• Your task
Starting at the top of the entries below, print each line exactly until the line with "abbrev Byte := BitVec 8" has been printed too.

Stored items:
——————————
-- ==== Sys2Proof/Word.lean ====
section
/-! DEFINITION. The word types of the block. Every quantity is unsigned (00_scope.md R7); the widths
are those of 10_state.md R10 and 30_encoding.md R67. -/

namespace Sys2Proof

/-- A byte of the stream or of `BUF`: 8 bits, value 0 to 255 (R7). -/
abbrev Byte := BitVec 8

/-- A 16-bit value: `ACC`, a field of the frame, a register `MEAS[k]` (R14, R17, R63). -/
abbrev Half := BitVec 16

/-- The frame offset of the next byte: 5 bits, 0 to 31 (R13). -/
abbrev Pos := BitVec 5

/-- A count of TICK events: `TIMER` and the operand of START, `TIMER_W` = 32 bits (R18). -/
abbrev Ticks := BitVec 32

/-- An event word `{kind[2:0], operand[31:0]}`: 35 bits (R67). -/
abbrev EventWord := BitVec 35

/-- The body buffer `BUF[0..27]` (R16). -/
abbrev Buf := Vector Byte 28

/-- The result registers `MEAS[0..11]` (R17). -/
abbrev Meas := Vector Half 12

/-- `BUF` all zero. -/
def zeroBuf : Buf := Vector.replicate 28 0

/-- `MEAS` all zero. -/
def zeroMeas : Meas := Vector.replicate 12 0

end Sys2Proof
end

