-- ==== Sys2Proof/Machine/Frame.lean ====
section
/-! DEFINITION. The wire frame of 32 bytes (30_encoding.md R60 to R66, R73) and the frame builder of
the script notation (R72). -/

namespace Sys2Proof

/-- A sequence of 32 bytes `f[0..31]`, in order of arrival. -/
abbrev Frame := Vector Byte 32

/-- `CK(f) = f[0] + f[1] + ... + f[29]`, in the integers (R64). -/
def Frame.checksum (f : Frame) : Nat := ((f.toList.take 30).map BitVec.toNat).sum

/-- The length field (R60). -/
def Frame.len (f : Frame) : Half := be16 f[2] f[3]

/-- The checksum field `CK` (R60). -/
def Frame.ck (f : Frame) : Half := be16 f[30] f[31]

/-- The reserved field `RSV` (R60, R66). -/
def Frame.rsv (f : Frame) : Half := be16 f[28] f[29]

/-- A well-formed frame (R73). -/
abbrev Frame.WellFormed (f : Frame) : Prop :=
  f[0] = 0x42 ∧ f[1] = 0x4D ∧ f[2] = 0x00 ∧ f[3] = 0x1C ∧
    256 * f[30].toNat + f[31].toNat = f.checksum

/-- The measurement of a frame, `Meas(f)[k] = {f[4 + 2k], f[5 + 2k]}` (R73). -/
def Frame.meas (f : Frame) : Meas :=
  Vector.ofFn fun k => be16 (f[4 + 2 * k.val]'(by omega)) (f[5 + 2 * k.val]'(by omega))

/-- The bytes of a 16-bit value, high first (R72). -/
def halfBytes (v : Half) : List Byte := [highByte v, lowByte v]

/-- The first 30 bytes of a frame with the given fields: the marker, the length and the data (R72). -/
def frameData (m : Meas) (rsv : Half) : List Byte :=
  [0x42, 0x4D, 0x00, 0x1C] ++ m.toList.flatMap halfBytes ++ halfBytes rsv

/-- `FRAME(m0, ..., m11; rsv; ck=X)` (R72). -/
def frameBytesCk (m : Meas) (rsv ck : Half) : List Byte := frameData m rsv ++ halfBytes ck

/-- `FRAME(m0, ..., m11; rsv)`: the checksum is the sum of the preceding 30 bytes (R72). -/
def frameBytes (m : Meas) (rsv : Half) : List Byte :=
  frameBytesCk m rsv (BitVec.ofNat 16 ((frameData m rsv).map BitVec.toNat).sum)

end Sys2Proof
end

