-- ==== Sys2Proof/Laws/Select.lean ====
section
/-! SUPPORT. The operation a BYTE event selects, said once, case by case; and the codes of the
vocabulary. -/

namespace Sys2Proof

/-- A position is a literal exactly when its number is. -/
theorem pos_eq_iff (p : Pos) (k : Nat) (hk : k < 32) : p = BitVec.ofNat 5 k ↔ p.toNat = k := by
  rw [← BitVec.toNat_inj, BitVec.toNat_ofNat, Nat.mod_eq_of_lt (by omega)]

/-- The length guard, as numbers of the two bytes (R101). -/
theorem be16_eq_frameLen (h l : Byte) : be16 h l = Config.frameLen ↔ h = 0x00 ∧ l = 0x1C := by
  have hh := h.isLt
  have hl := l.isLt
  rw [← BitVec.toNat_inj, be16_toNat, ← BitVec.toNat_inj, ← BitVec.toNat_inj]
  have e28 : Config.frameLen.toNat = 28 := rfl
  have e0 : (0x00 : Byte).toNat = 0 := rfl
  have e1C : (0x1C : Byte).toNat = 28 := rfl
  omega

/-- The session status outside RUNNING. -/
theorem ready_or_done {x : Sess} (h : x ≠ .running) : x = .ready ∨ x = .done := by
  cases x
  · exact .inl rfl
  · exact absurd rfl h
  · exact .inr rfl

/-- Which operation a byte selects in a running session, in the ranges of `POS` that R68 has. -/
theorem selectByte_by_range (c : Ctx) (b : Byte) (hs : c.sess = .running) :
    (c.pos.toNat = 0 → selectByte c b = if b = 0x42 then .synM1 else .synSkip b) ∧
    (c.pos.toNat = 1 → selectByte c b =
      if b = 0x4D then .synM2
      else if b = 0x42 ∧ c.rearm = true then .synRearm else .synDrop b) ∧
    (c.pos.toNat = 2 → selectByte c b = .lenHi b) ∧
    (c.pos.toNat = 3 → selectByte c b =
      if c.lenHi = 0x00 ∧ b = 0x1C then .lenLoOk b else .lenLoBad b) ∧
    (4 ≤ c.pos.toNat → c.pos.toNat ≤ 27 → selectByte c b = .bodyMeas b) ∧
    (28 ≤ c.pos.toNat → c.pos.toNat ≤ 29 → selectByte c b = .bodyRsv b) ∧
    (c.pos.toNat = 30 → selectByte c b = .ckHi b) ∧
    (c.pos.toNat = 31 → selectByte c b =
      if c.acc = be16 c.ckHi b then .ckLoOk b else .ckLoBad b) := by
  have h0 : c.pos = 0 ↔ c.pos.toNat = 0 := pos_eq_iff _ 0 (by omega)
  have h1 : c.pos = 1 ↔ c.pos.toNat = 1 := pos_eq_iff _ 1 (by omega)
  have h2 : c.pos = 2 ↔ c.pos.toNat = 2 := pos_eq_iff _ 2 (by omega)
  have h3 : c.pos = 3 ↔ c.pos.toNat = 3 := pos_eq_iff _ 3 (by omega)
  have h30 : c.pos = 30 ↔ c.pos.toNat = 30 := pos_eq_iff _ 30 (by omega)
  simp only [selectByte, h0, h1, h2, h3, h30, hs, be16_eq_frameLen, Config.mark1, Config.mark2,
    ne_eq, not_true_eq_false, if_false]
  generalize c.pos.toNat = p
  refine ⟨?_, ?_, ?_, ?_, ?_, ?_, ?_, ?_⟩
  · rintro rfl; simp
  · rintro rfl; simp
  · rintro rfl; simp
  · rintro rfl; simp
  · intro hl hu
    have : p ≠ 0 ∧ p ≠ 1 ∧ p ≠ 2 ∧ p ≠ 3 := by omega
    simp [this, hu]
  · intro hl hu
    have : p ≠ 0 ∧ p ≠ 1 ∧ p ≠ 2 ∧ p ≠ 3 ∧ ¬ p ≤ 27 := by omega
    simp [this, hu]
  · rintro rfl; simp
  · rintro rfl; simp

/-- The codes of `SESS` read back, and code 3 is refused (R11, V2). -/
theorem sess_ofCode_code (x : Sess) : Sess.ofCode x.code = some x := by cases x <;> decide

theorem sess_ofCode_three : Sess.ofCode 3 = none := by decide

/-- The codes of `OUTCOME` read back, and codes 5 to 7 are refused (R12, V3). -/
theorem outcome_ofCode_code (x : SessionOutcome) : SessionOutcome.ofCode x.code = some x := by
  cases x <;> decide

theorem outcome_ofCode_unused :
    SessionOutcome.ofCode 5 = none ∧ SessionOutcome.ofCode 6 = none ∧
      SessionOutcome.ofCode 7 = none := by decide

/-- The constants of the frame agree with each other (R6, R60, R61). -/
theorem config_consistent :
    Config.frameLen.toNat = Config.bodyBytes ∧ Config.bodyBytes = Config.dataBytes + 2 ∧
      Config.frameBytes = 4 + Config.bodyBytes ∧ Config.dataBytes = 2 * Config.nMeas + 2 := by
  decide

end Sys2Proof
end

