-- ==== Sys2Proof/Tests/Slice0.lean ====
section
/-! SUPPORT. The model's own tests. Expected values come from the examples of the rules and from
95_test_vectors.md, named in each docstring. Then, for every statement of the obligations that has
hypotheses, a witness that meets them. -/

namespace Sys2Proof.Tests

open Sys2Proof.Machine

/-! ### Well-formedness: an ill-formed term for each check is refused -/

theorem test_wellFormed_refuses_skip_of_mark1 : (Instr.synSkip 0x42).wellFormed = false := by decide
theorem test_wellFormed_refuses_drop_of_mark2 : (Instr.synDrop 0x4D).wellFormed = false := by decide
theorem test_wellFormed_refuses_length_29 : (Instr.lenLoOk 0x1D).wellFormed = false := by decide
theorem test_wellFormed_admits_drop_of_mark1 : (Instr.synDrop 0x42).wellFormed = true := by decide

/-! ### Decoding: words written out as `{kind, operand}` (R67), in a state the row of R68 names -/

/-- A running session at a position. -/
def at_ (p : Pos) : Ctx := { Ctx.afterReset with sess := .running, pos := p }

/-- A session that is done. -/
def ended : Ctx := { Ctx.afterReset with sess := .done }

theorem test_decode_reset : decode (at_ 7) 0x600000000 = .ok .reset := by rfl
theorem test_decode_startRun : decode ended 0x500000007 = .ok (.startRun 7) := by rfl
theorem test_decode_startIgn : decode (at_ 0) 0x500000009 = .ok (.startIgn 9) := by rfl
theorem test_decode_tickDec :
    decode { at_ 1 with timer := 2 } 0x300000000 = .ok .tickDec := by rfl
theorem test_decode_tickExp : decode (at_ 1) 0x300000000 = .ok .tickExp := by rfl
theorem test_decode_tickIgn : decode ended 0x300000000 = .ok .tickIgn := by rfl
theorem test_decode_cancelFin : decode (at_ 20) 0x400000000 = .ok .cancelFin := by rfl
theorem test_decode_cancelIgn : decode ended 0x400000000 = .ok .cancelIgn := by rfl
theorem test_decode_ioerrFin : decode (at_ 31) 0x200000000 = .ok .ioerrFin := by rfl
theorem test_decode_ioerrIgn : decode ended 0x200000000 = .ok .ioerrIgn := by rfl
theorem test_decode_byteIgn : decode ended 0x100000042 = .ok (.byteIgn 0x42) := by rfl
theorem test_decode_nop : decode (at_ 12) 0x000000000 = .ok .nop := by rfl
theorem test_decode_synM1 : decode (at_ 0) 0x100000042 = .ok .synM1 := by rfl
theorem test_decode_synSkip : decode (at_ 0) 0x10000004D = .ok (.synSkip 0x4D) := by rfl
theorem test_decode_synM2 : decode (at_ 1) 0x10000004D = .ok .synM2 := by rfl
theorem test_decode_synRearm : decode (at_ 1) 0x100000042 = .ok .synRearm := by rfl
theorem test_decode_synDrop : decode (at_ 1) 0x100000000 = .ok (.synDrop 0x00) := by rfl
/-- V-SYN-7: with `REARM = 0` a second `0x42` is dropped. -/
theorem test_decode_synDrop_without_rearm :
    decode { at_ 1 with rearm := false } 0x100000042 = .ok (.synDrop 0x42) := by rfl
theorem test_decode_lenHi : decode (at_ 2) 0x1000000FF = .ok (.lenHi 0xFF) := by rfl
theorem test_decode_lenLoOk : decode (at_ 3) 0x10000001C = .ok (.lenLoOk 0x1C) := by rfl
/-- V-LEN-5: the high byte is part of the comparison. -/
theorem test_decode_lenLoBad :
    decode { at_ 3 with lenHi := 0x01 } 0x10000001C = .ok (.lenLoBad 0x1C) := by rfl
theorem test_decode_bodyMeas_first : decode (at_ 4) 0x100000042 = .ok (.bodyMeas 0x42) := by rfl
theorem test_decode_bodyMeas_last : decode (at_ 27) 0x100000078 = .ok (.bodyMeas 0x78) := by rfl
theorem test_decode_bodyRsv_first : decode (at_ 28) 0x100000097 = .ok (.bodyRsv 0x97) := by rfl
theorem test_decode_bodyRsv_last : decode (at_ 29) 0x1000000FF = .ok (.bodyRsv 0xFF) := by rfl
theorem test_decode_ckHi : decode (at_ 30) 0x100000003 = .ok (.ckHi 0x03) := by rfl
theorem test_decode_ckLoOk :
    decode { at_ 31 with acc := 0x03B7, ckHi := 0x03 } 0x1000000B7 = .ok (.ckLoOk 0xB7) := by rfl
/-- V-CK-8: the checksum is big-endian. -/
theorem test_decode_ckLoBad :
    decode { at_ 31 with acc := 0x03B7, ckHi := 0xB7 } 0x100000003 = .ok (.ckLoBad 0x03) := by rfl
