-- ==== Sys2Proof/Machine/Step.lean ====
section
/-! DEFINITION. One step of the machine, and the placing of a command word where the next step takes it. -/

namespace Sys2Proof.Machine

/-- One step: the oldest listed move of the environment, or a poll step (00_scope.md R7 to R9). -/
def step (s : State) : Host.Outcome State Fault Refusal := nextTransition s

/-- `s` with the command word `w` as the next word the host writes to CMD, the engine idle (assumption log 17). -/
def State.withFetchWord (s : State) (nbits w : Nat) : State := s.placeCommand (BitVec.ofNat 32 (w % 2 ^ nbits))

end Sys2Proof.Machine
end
——————————
• Exercise result
-- ==== Sys2Proof/Word.lean ====
section
/-! DEFINITION. The word types of the block. Every quantity is unsigned (00_scope.md R7); the widths
are those of 10_state.md R10 and 30_encoding.md R67. -/

namespace Sys2Proof

/-- A byte of the stream or of `BUF`: 8 bits, value 0 to 255 (R7). -/
abbrev Byte := BitVec 8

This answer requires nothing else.